WORK ITEM ▸ Output only the lines below from the one containing "let f2 := if e.corr then" to the one containing "def State.popTxStamp (s", exactly as written, both ends kept.

==============================

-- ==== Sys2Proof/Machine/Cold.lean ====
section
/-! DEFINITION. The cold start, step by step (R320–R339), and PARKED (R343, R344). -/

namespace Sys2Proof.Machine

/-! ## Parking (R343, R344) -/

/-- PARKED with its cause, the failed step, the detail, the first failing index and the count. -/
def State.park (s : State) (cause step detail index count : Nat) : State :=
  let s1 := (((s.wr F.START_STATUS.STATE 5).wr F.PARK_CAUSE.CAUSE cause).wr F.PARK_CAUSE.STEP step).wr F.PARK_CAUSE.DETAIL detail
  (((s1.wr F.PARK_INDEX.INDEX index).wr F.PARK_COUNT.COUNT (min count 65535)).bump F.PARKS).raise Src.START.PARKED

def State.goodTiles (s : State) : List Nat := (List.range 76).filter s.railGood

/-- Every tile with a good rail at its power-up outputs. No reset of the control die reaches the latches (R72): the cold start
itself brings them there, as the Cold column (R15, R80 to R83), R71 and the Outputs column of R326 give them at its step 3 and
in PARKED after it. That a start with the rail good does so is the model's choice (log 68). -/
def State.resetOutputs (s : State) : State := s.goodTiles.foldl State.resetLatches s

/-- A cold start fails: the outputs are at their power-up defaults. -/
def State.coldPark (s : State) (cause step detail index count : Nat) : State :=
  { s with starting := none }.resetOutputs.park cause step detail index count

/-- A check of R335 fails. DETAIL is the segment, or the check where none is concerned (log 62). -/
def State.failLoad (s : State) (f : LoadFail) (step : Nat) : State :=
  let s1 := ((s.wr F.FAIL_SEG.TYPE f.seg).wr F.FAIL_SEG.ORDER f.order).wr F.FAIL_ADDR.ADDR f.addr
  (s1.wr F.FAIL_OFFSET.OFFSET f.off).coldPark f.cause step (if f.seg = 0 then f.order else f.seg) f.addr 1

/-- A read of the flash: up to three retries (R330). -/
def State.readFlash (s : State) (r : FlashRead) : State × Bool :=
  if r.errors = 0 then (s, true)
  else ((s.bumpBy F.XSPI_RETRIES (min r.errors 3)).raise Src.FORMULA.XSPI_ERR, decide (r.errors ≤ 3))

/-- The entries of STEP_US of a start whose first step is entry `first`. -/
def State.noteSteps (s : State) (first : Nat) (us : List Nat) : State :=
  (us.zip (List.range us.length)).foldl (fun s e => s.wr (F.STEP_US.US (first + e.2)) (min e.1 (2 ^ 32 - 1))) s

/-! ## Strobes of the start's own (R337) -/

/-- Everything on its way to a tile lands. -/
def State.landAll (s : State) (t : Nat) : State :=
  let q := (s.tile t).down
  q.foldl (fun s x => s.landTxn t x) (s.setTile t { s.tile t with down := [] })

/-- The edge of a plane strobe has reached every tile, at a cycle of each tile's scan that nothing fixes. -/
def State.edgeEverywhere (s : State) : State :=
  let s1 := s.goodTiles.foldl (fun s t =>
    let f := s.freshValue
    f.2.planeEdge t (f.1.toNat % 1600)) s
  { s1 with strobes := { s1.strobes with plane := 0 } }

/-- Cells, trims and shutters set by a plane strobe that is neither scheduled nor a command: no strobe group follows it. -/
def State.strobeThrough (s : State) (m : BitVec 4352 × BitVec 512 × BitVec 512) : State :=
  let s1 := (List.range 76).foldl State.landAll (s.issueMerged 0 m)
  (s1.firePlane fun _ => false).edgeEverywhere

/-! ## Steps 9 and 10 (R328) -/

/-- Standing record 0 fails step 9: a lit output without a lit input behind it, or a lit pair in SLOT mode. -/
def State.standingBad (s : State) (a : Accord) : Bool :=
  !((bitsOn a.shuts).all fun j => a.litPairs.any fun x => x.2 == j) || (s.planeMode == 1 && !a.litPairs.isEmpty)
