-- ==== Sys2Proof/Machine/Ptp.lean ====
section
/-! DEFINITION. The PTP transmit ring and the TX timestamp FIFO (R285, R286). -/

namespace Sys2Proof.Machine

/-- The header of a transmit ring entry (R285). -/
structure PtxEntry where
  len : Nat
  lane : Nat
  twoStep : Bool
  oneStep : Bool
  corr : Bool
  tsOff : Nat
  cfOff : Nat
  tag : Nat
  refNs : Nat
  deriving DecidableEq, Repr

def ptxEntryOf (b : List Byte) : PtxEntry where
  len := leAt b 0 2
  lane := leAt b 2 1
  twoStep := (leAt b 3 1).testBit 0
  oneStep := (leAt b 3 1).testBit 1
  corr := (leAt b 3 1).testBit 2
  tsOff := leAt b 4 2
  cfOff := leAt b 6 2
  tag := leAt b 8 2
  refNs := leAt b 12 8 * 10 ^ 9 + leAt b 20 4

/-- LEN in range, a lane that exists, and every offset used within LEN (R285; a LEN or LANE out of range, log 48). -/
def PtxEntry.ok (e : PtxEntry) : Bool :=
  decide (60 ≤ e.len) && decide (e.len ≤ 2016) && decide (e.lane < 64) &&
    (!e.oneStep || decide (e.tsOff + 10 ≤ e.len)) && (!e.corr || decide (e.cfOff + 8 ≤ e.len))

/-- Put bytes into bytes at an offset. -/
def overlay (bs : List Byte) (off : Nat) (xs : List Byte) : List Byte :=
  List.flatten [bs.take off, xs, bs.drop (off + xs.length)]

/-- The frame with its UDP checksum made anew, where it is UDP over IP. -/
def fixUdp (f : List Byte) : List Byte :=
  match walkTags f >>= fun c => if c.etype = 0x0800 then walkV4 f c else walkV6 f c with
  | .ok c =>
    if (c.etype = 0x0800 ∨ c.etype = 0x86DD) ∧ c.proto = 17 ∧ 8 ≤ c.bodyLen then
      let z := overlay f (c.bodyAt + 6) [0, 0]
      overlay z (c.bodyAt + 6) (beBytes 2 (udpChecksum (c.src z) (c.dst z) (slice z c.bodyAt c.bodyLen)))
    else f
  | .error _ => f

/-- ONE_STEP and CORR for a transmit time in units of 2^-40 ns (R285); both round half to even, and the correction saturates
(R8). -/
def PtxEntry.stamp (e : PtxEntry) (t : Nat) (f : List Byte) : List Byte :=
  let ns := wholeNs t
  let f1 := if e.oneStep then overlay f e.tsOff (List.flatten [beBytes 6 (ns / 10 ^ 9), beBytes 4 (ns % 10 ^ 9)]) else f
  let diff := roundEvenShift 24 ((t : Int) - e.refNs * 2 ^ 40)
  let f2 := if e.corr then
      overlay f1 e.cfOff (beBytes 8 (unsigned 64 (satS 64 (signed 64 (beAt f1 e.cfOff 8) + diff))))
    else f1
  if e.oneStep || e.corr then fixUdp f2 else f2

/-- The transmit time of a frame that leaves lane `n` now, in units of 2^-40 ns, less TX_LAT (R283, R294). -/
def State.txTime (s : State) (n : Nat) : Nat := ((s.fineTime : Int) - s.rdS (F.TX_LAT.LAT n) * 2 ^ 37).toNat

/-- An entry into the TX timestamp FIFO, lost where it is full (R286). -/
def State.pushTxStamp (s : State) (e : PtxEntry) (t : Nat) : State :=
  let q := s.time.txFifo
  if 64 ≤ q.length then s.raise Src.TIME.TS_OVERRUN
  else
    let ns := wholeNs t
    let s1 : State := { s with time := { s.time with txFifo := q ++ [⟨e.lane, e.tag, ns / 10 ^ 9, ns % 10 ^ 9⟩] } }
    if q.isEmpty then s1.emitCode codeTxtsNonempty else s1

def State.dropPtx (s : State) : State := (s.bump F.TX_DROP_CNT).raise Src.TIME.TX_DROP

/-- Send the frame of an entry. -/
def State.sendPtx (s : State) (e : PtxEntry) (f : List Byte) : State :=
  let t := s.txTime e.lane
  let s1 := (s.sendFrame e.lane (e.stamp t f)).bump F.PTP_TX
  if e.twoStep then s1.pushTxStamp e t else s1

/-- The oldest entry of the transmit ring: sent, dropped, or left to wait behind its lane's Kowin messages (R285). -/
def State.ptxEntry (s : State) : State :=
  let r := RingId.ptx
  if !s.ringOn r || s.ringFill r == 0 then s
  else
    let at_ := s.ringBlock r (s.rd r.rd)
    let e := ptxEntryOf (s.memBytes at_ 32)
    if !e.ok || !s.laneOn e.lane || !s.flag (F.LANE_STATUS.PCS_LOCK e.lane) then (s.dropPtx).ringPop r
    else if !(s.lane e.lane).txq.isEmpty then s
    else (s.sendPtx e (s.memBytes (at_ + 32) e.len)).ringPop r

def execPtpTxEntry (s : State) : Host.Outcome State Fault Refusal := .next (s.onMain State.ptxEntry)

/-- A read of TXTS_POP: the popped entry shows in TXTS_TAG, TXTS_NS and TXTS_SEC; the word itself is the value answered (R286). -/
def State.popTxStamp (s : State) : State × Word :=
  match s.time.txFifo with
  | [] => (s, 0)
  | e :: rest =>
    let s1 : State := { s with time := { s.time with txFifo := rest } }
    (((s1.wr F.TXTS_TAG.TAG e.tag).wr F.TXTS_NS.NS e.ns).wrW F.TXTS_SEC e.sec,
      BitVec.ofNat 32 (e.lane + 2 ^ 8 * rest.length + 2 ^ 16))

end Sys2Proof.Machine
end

==============================

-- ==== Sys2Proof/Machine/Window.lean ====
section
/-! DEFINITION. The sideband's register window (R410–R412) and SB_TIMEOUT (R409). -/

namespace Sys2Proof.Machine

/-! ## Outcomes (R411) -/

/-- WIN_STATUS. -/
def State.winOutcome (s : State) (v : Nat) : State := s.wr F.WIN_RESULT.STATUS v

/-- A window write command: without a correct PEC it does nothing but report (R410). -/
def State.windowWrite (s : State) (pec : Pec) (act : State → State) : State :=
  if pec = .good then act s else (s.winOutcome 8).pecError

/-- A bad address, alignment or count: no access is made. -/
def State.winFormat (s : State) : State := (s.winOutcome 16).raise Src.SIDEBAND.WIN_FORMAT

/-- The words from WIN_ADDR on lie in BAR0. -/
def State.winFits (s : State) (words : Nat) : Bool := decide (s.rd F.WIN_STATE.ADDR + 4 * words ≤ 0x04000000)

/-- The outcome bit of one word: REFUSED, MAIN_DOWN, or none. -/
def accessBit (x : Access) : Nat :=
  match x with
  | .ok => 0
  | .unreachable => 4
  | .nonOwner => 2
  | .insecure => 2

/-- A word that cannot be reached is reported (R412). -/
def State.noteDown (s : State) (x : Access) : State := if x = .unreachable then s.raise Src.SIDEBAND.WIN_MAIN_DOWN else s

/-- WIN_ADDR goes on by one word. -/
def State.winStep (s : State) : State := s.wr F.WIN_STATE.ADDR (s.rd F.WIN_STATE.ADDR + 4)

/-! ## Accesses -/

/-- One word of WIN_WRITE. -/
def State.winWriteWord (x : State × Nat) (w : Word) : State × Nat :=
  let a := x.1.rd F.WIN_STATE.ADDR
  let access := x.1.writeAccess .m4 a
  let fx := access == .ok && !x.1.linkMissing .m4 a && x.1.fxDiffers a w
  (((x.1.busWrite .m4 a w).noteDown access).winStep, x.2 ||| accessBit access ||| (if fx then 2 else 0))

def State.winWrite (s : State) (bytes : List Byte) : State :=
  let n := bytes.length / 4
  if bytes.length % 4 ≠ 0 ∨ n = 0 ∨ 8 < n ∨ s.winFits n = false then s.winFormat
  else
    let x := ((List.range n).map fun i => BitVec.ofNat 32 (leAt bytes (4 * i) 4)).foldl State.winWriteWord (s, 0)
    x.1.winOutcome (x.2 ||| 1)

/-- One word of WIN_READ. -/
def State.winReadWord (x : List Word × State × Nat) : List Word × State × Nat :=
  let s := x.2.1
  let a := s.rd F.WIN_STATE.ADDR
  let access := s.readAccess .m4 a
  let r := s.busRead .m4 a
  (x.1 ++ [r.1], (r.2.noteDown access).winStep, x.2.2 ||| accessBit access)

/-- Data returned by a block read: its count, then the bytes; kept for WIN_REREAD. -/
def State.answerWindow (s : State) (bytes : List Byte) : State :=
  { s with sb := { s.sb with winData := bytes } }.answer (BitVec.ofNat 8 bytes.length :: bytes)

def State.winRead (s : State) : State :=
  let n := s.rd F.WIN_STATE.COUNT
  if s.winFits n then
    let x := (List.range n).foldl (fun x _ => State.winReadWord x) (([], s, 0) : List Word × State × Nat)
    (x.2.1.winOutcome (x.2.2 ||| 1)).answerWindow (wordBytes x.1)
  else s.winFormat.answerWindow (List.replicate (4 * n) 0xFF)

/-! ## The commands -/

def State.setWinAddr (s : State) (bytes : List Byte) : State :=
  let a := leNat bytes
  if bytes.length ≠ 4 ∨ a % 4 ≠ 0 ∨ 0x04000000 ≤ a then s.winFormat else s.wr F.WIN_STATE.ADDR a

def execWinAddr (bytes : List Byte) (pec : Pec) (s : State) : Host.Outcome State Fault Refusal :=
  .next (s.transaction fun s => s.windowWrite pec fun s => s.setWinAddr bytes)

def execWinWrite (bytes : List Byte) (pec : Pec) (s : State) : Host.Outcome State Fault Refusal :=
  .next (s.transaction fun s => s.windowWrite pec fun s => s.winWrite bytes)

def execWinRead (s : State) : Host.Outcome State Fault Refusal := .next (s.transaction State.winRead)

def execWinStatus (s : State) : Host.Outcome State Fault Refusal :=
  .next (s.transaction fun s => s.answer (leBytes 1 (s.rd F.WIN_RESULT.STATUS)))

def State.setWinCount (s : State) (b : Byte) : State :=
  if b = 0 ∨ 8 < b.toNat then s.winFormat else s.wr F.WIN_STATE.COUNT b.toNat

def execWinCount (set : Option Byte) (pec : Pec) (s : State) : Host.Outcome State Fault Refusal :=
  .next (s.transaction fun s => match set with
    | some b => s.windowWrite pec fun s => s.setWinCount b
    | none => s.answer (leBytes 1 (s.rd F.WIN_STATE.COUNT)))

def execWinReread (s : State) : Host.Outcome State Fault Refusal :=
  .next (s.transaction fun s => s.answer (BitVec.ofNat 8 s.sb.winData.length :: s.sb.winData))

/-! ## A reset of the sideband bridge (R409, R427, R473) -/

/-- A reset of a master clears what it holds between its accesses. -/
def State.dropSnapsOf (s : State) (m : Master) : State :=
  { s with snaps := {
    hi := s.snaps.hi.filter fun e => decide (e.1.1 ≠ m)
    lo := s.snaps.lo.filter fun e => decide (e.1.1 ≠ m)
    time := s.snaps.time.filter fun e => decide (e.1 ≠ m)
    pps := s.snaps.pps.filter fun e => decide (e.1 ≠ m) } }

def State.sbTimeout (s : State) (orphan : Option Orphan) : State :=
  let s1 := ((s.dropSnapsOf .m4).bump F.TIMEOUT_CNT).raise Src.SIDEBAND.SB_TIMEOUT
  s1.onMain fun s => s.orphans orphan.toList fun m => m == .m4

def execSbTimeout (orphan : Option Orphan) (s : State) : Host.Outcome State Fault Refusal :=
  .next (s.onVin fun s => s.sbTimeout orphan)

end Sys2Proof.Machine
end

==============================

TASK ANSWER ▸
  let f2 := if e.corr then
      overlay f1 e.cfOff (beBytes 8 (unsigned 64 (satS 64 (signed 64 (beAt f1 e.cfOff 8) + diff))))
    else f1
  if e.oneStep || e.corr then fixUdp f2 else f2

/-- The transmit time of a frame that leaves lane `n` now, in units of 2^-40 ns, less TX_LAT (R283, R294). -/
def State.txTime (s : State) (n : Nat) : Nat := ((s.fineTime : Int) - s.rdS (F.TX_LAT.LAT n) * 2 ^ 37).toNat

/-- An entry into the TX timestamp FIFO, lost where it is full (R286). -/
def State.pushTxStamp (s : State) (e : PtxEntry) (t : Nat) : State :=
  let q := s.time.txFifo
  if 64 ≤ q.length then s.raise Src.TIME.TS_OVERRUN
  else
    let ns := wholeNs t
    let s1 : State := { s with time := { s.time with txFifo := q ++ [⟨e.lane, e.tag, ns / 10 ^ 9, ns % 10 ^ 9⟩] } }
    if q.isEmpty then s1.emitCode codeTxtsNonempty else s1

def State.dropPtx (s : State) : State := (s.bump F.TX_DROP_CNT).raise Src.TIME.TX_DROP

/-- Send the frame of an entry. -/
def State.sendPtx (s : State) (e : PtxEntry) (f : List Byte) : State :=
  let t := s.txTime e.lane
  let s1 := (s.sendFrame e.lane (e.stamp t f)).bump F.PTP_TX
  if e.twoStep then s1.pushTxStamp e t else s1

/-- The oldest entry of the transmit ring: sent, dropped, or left to wait behind its lane's Kowin messages (R285). -/
def State.ptxEntry (s : State) : State :=
  let r := RingId.ptx
  if !s.ringOn r || s.ringFill r == 0 then s
  else
    let at_ := s.ringBlock r (s.rd r.rd)
    let e := ptxEntryOf (s.memBytes at_ 32)
    if !e.ok || !s.laneOn e.lane || !s.flag (F.LANE_STATUS.PCS_LOCK e.lane) then (s.dropPtx).ringPop r
    else if !(s.lane e.lane).txq.isEmpty then s
    else (s.sendPtx e (s.memBytes (at_ + 32) e.len)).ringPop r

def execPtpTxEntry (s : State) : Host.Outcome State Fault Refusal := .next (s.onMain State.ptxEntry)

/-- A read of TXTS_POP: the popped entry shows in TXTS_TAG, TXTS_NS and TXTS_SEC; the word itself is the value answered (R286). -/
def State.popTxStamp (s : State) : State × Word :=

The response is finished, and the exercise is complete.